The FDA has approved nilotinib tablets (Danziten) for patients with newly diagnosed Philadelphia chromosome-positive chronic myeloid leukemia (CML) in chronic phase, as well as those with resistance or intolerance to prior therapy, including imatinib (Gleevec). Developed by Azurity Pharmaceuticals, Inc., this new formulation of nilotinib does not require mealtime restrictions, addressing a significant limitation of the original nilotinib formulation (Tasigna).
The original formulation of nilotinib (Tasigna) has variable bioavailability, which increases when taken with food. This can lead to a significant QT prolongation interval on surface electrocardiogram, potentially causing cardiotoxicity. Consequently, strict fasting was enforced to mitigate this risk. Danziten overcomes this issue, offering equivalent efficacy without the need for fasting.

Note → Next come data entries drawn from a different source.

-- ==== Sys2Proof/Machine/Sequencer.lean ====
section
/-! DEFINITION. One step of the block, a run of steps, and the issue of an operation. -/

namespace Sys2Proof.Machine

/-- The operation in progress waits for SINK (70_reset_and_hazards.md R276). -/
def State.waiting (s : State) : Bool := decide (s.stage = .await) && s.sink.isEmpty

/-- The block has a step to make. -/
def State.active (s : State) : Bool := s.busy && !s.waiting

/-- One block step of the unit that is active (20_memory.md R84: at most one is). -/
def State.advance (s : State) : State :=
  match s.stage with
  | .build => s.buildStep
  | .handOver => s.handOver
  | .await => s.awaitStep
  | .pace => s.paceStep
  | .idle =>
    match s.phase with
    | .load => s.loadStep
    | .scan => s.scanStep
    | .idle => s

/-- At most `n` block steps, until the operation ends or waits for SINK. -/
def runFor : Nat → State → State
  | 0, s => s
  | n + 1, s => if s.active then runFor n s.advance else s

/-- More block steps than the operation in progress can need: one LOAD and PIXELS SCAN steps (40_dither.md R147), four
steps a packet. -/
def State.work (s : State) : Nat :=
  match s.job with
  | none => 0
  | some .dither => s.cfg.pixels + 1
  | some j => 4 * j.packets s.cfg

/-- The block runs until HOST's next access lands: `n` block steps, or as far as it can, to the end of the operation or
until it waits for SINK. -/
def State.settle (s : State) : State :=
  match s.window with
  | none => runFor s.work s
  | some n => runFor n s

/-- A write of an operation number to OP: ignored while BUSY, where the operation in progress goes on, and while HALT
(10_state.md R38, 30_encoding.md R114, 60_exceptions.md R230; log entry 9). -/
def State.issue (s : State) (body : Host.Outcome State Fault Refusal) : Host.Outcome State Fault Refusal :=
  if s.busy || s.halt then .next s.settle else body

/-- DTH starts DITHER: BUSY is set and PHASE is LOAD (40_dither.md R147). -/
def State.startDither (s : State) : State := { s with busy := true, job := some .dither, phase := .load }

/-- FRM starts an operation with its sampled operands: BUSY is set and K is 0 (10_state.md R38, R43). -/
def State.startFramer (s : State) (job : Job) : State := { s with busy := true, job := some job, k := 0, stage := .build }

/-- FRM takes up a command: the operation in progress stays, and where there is none it is `alone` (log entry 14). -/
def State.engage (s : State) (alone : Job) : State := { s with busy := true, job := some (s.job.getD alone) }

/-- FRM is given one command: `build`, then `emit` (30_encoding.md R116; 41_framer.md R160 to R165). Within an operation it
is that operation's packet; where none is in progress, it is the packet of the single-packet operation `alone` (log
entry 14). DESIGN CHOICE: STATUS.HALT is not looked at, since what a halted block ignores is a write to OP (60_exceptions.md
R230) and a packet row is none; no run reaches a packet to hand over in a halted block (log entry 27). -/
def State.send (s : State) (m : Command) (alone : Job) : State :=
  match build s.cfg m with
  | none => s.raise .packetTooLarge
  | some bytes => ((s.engage alone).loadTx bytes).handOver.settle

end Sys2Proof.Machine
end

Clinical Impact and Convenience
Richard Blackburn, chief executive officer of Azurity Pharmaceuticals, Inc, stated that Danziten offers a new nilotinib treatment option with equivalent efficacy to Tasigna, but without the fasting requirements. He emphasized that the boxed warning on the Danziten label does not require patients to take their medication in a fasted state, liberating patients with CML from mealtime restrictions.
This approval marks a significant advancement in CML treatment, enhancing patient convenience and potentially improving adherence to therapy. The elimination of mealtime restrictions can positively impact patients' quality of life, making it easier to manage their medication schedule alongside their daily routines.